**Your task:** Copy every line of the listing exactly.

**Source records:**
end Sys2Proof.Machine

/-! ## Progress

No step of a decode gets stuck (60_exceptions.md R338): the simulation of two cores, taken from a core to itself, says
of each step that it answers a state. -/

namespace Sys2Proof.Machine

section
variable {s : State}

/-- A core with no host action to come is at the same point of a decode as itself. -/
theorem alike_self (hp : s.pending = []) : Alike s s where
  pending_left := hp
  pending_right := hp
  srcPresent := rfl
  code := rfl
  srcLen := rfl
  dstCap := rfl
  result := rfl
  writePosReg := rfl
  faultAddr := rfl
  faultBitpos := rfl
  faultBlock := rfl
  leafRule := rfl
  matchFallback := rfl
  bitPosition := rfl
  bitBase := rfl
  writePos := rfl
  blockIndex := rfl
  seq := rfl
  runRemaining := rfl
  matchRemaining := rfl
  matchDistance := rfl
  src _ _ := rfl
  dst _ _ := rfl
  written := by
    have htree (k : Nat) : SameTreeBelow k s s := ⟨rfl, fun _ _ => rfl⟩
    have hblocks : SameBlocks s s := ⟨rfl, rfl, htree _⟩
    cases s.seq with
    | idle | validate | done | error => trivial
    | buildTree => exact ⟨rfl, rfl, fun _ => htree _⟩
    | blockHeader => exact hblocks
    | litCount | matchCount => exact ⟨hblocks, rfl⟩
    | storedCopy | litSymbol | matchItem | matchCopy => exact ⟨hblocks, rfl, rfl⟩
    | finish => rfl

/-- With a whole tree the engine's step answers a state, again with no host action to come. -/
theorem step_progress (hp : s.pending = []) (htree : InvTree s) : ∃ t, step s = .next t ∧ t.pending = [] := by
  obtain ⟨t, _, hstep, _, halike⟩ := (alike_self hp).nextAlike_step htree
  exact ⟨t, hstep, halike.pending_left⟩

/-- An access of the host answers a state, but for a write to a memory while STATE is BUSY (log entry 8). -/
theorem hostAccess_cases (act : HostAct) (s : State) :
    (∃ t, hostAccess act s = .next t) ∨
    (busy s = true ∧ hostAccess act s = .refused .hostMemoryWriteWhileBusy ∧
      ((∃ a v, act = .writeSrc a v) ∨ (∃ a v, act = .writeDst a v))) := by
  cases act with
  | writeReg | readReg | readSrc | readDst | reset => exact .inl ⟨_, rfl⟩
  | writeSrc a v =>
    cases hbusy : busy s with
    | false => exact .inl ⟨_, by rw [hostAccess, hbusy]; rfl⟩
    | true => exact .inr ⟨rfl, by rw [hostAccess, hbusy]; rfl, .inl ⟨a, v, rfl⟩⟩
  | writeDst a v =>
    cases hbusy : busy s with
    | false => exact .inl ⟨_, by rw [hostAccess, hbusy]; rfl⟩
    | true => exact .inr ⟨rfl, by rw [hostAccess, hbusy]; rfl, .inr ⟨a, v, rfl⟩⟩

/-- A due action of the host is a START, which always answers a state, or an access. -/
theorem step_of_due_cases {act : HostAct} {rest : List HostEvent}
    (hp : s.pending = { after := 0, act := act } :: rest) :
    (∃ t, step s = .next t) ∨ step s = hostAccess act { s with pending := rest } := by
  cases act with
  | writeReg off v =>
    by_cases hstart : off = 0 ∧ v.getLsbD 0 = true
    · obtain ⟨rfl, hv⟩ := hstart
      obtain ⟨hbegin, hignored⟩ := startBeginsDecode { s with pending := rest } (v.getLsbD 1)
      rw [startWriteRunsStart s v rest hp hv]
      cases hbusy : busy { s with pending := rest } with
      | false => exact .inl ⟨_, hbegin hbusy⟩
      | true => exact .inl ⟨_, hignored hbusy⟩
    · exact .inr (step_of_due hp (fetchHost_writeReg
        (fun hoff => Bool.eq_false_iff.mpr fun hv => hstart ⟨hoff, hv⟩) _))
  | readReg | writeSrc | readSrc | writeDst | readDst | reset => exact .inr (step_of_due hp rfl)

end

/-- Settles O43, by the agent that moves: the engine's step answers a state, and so does the host's unless it writes a
memory while STATE is BUSY. -/
theorem stepNeverStops : Obligations.StepNeverStops := by
  rintro s htree _ rfl
  match hp : s.pending with
  | [] =>
    obtain ⟨t, hstep, _⟩ := step_progress hp htree
    exact .inl ⟨t, hstep⟩
  | { after := n + 1, act } :: rest =>
    obtain ⟨t, hstep, _⟩ := step_progress (s := { s with pending := [] }) rfl htree
    exact .inl ⟨_, (step_of_after_succ hp rfl).trans (congrArg (Result.withPending _) hstep)⟩
  | { after := 0, act } :: rest =>
    rcases step_of_due_cases hp with hnext | haccess
    · exact .inl hnext
    rcases hostAccess_cases act { s with pending := rest } with ⟨t, hnext⟩ | ⟨hbusy, hrefused, hwrite⟩
    · exact .inl ⟨t, haccess.trans hnext⟩
    · exact .inr ⟨hbusy, haccess.trans hrefused, _, rest, rfl, rfl, hwrite⟩

end Sys2Proof.Machine

/-! ## Termination

Every step of a decode uses up something of which the launch sets the amount: a node of the tree, a block, a bit of
the current region, a byte of the destination (70_reset_and_hazards.md R371). `stepsLeft` adds these up, every step
lowers it, and so every decode ends. -/

namespace Sys2Proof.Machine

/-! ### What a decode has left -/

/-- How many stream bits at most lie from `bitPosition` on, below SRC_LEN (20_memory.md R84). -/
def bitsLeft (s : State) : Nat := 8 * s.srcLen.toNat - s.bitPosition.toNat

/-- How many bytes the destination still takes (10_state.md R43). -/
def roomLeft (s : State) : Nat := s.dstCap.toNat - s.writePos.toNat

/-- How many blocks there are from `blockIndex` on (44_container.md R277). -/
def blocksLeft (s : State) : Nat := s.ch.blockCount.toNat - s.blockIndex.toNat

/-- How many nodes are still to be built (41_huffman.md R182). -/
def nodesLeft (s : State) : Nat := s.treeSize.toNat + 1 - s.buildIndex.toNat

/-- A bound on the steps of `n` whole blocks and FINISH: one for each byte written, and for each block the share that
`stepBound` has. -/
def blockSteps (n : Nat) (s : State) : Nat := n * (16 * s.srcLen.toNat + 40) + roomLeft s + 1

/-- A bound on the steps from inside a block's bitstream: two for each bit, since a match takes a step for its end
beside those for its code words. -/
def streamSteps (s : State) : Nat := blockSteps (blocksLeft s - 1) s + 2 * bitsLeft s + 1

/-- A bound on the steps until DONE or ERROR, by the sequencer's state. -/
def stepsLeft (s : State) : Nat :=
  match s.seq with
  | .idle | .done | .error => 0
  | .validate => blockSteps 65535 s + 514
  | .buildTree => blockSteps 65535 s + if s.buildIndex = 0 then 513 else nodesLeft s + 1
  | .blockHeader => blockSteps (blocksLeft s) s
  | .storedCopy => blockSteps (blocksLeft s - 1) s + 1
  | .litCount | .litSymbol | .matchCount | .matchItem => streamSteps s
  | .matchCopy => streamSteps s + 1
  | .finish => blockSteps 0 s

section
variable {s t : State}

theorem blockSteps_pos (n : Nat) (s : State) : 0 < blockSteps n s := Nat.succ_pos _

theorem blockSteps_mono {m n : Nat} (h : m ≤ n) (s : State) : blockSteps m s ≤ blockSteps n s :=
  Nat.add_le_add_right (Nat.add_le_add_right (Nat.mul_le_mul_right _ h) _) _

theorem blockSteps_pred {n : Nat} (h : 0 < n) (s : State) :
    blockSteps n s = blockSteps (n - 1) s + (16 * s.srcLen.toNat + 40) := by
  obtain ⟨m, rfl⟩ := Nat.exists_eq_succ_of_ne_zero (Nat.pos_iff_ne_zero.mp h)
  rw [Nat.succ_sub_one, blockSteps, blockSteps, Nat.succ_mul]
  omega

**Reply:**
end Sys2Proof.Machine

/-! ## Progress

No step of a decode gets stuck (60_exceptions.md R338): the simulation of two cores, taken from a core to itself, says
of each step that it answers a state. -/

namespace Sys2Proof.Machine

section
variable {s : State}

/-- A core with no host action to come is at the same point of a decode as itself. -/
theorem alike_self (hp : s.pending = []) : Alike s s where
  pending_left := hp
  pending_right := hp
  srcPresent := rfl
  code := rfl
  srcLen := rfl
  dstCap := rfl
  result := rfl
  writePosReg := rfl
  faultAddr := rfl
  faultBitpos := rfl
  faultBlock := rfl
  leafRule := rfl
  matchFallback := rfl
  bitPosition := rfl
  bitBase := rfl
  writePos := rfl
  blockIndex := rfl
  seq := rfl
  runRemaining := rfl
  matchRemaining := rfl
  matchDistance := rfl
  src _ _ := rfl
  dst _ _ := rfl
  written := by
    have htree (k : Nat) : SameTreeBelow k s s := ⟨rfl, fun _ _ => rfl⟩
    have hblocks : SameBlocks s s := ⟨rfl, rfl, htree _⟩
    cases s.seq with
    | idle | validate | done | error => trivial
    | buildTree => exact ⟨rfl, rfl, fun _ => htree _⟩
    | blockHeader => exact hblocks
    | litCount | matchCount => exact ⟨hblocks, rfl⟩
    | storedCopy | litSymbol | matchItem | matchCopy => exact ⟨hblocks, rfl, rfl⟩
    | finish => rfl

/-- With a whole tree the engine's step answers a state, again with no host action to come. -/
theorem step_progress (hp : s.pending = []) (htree : InvTree s) : ∃ t, step s = .next t ∧ t.pending = [] := by
  obtain ⟨t, _, hstep, _, halike⟩ := (alike_self hp).nextAlike_step htree
  exact ⟨t, hstep, halike.pending_left⟩

/-- An access of the host answers a state, but for a write to a memory while STATE is BUSY (log entry 8). -/
theorem hostAccess_cases (act : HostAct) (s : State) :
    (∃ t, hostAccess act s = .next t) ∨
    (busy s = true ∧ hostAccess act s = .refused .hostMemoryWriteWhileBusy ∧
      ((∃ a v, act = .writeSrc a v) ∨ (∃ a v, act = .writeDst a v))) := by
  cases act with
  | writeReg | readReg | readSrc | readDst | reset => exact .inl ⟨_, rfl⟩
  | writeSrc a v =>
    cases hbusy : busy s with
    | false => exact .inl ⟨_, by rw [hostAccess, hbusy]; rfl⟩
    | true => exact .inr ⟨rfl, by rw [hostAccess, hbusy]; rfl, .inl ⟨a, v, rfl⟩⟩
  | writeDst a v =>
    cases hbusy : busy s with
    | false => exact .inl ⟨_, by rw [hostAccess, hbusy]; rfl⟩
    | true => exact .inr ⟨rfl, by rw [hostAccess, hbusy]; rfl, .inr ⟨a, v, rfl⟩⟩

/-- A due action of the host is a START, which always answers a state, or an access. -/
theorem step_of_due_cases {act : HostAct} {rest : List HostEvent}
    (hp : s.pending = { after := 0, act := act } :: rest) :
    (∃ t, step s = .next t) ∨ step s = hostAccess act { s with pending := rest } := by
  cases act with
  | writeReg off v =>
    by_cases hstart : off = 0 ∧ v.getLsbD 0 = true
    · obtain ⟨rfl, hv⟩ := hstart
      obtain ⟨hbegin, hignored⟩ := startBeginsDecode { s with pending := rest } (v.getLsbD 1)
      rw [startWriteRunsStart s v rest hp hv]
      cases hbusy : busy { s with pending := rest } with
      | false => exact .inl ⟨_, hbegin hbusy⟩
      | true => exact .inl ⟨_, hignored hbusy⟩
    · exact .inr (step_of_due hp (fetchHost_writeReg
        (fun hoff => Bool.eq_false_iff.mpr fun hv => hstart ⟨hoff, hv⟩) _))
  | readReg | writeSrc | readSrc | writeDst | readDst | reset => exact .inr (step_of_due hp rfl)

end

/-- Settles O43, by the agent that moves: the engine's step answers a state, and so does the host's unless it writes a
memory while STATE is BUSY. -/
theorem stepNeverStops : Obligations.StepNeverStops := by
  rintro s htree _ rfl
  match hp : s.pending with
  | [] =>
    obtain ⟨t, hstep, _⟩ := step_progress hp htree
    exact .inl ⟨t, hstep⟩
  | { after := n + 1, act } :: rest =>
    obtain ⟨t, hstep, _⟩ := step_progress (s := { s with pending := [] }) rfl htree
    exact .inl ⟨_, (step_of_after_succ hp rfl).trans (congrArg (Result.withPending _) hstep)⟩
  | { after := 0, act } :: rest =>
    rcases step_of_due_cases hp with hnext | haccess
    · exact .inl hnext
    rcases hostAccess_cases act { s with pending := rest } with ⟨t, hnext⟩ | ⟨hbusy, hrefused, hwrite⟩
    · exact .inl ⟨t, haccess.trans hnext⟩
    · exact .inr ⟨hbusy, haccess.trans hrefused, _, rest, rfl, rfl, hwrite⟩

end Sys2Proof.Machine

/-! ## Termination

Every step of a decode uses up something of which the launch sets the amount: a node of the tree, a block, a bit of
the current region, a byte of the destination (70_reset_and_hazards.md R371). `stepsLeft` adds these up, every step
lowers it, and so every decode ends. -/

namespace Sys2Proof.Machine

/-! ### What a decode has left -/

/-- How many stream bits at most lie from `bitPosition` on, below SRC_LEN (20_memory.md R84). -/
def bitsLeft (s : State) : Nat := 8 * s.srcLen.toNat - s.bitPosition.toNat

/-- How many bytes the destination still takes (10_state.md R43). -/
def roomLeft (s : State) : Nat := s.dstCap.toNat - s.writePos.toNat

/-- How many blocks there are from `blockIndex` on (44_container.md R277). -/
def blocksLeft (s : State) : Nat := s.ch.blockCount.toNat - s.blockIndex.toNat

/-- How many nodes are still to be built (41_huffman.md R182). -/
def nodesLeft (s : State) : Nat := s.treeSize.toNat + 1 - s.buildIndex.toNat

/-- A bound on the steps of `n` whole blocks and FINISH: one for each byte written, and for each block the share that
`stepBound` has. -/
def blockSteps (n : Nat) (s : State) : Nat := n * (16 * s.srcLen.toNat + 40) + roomLeft s + 1

/-- A bound on the steps from inside a block's bitstream: two for each bit, since a match takes a step for its end
beside those for its code words. -/
def streamSteps (s : State) : Nat := blockSteps (blocksLeft s - 1) s + 2 * bitsLeft s + 1

/-- A bound on the steps until DONE or ERROR, by the sequencer's state. -/
def stepsLeft (s : State) : Nat :=
  match s.seq with
  | .idle | .done | .error => 0
  | .validate => blockSteps 65535 s + 514
  | .buildTree => blockSteps 65535 s + if s.buildIndex = 0 then 513 else nodesLeft s + 1
  | .blockHeader => blockSteps (blocksLeft s) s
  | .storedCopy => blockSteps (blocksLeft s - 1) s + 1
  | .litCount | .litSymbol | .matchCount | .matchItem => streamSteps s
  | .matchCopy => streamSteps s + 1
  | .finish => blockSteps 0 s

section
variable {s t : State}

theorem blockSteps_pos (n : Nat) (s : State) : 0 < blockSteps n s := Nat.succ_pos _

theorem blockSteps_mono {m n : Nat} (h : m ≤ n) (s : State) : blockSteps m s ≤ blockSteps n s :=
  Nat.add_le_add_right (Nat.add_le_add_right (Nat.mul_le_mul_right _ h) _) _

theorem blockSteps_pred {n : Nat} (h : 0 < n) (s : State) :
    blockSteps n s = blockSteps (n - 1) s + (16 * s.srcLen.toNat + 40) := by
  obtain ⟨m, rfl⟩ := Nat.exists_eq_succ_of_ne_zero (Nat.pos_iff_ne_zero.mp h)
  rw [Nat.succ_sub_one, blockSteps, blockSteps, Nat.succ_mul]
  omega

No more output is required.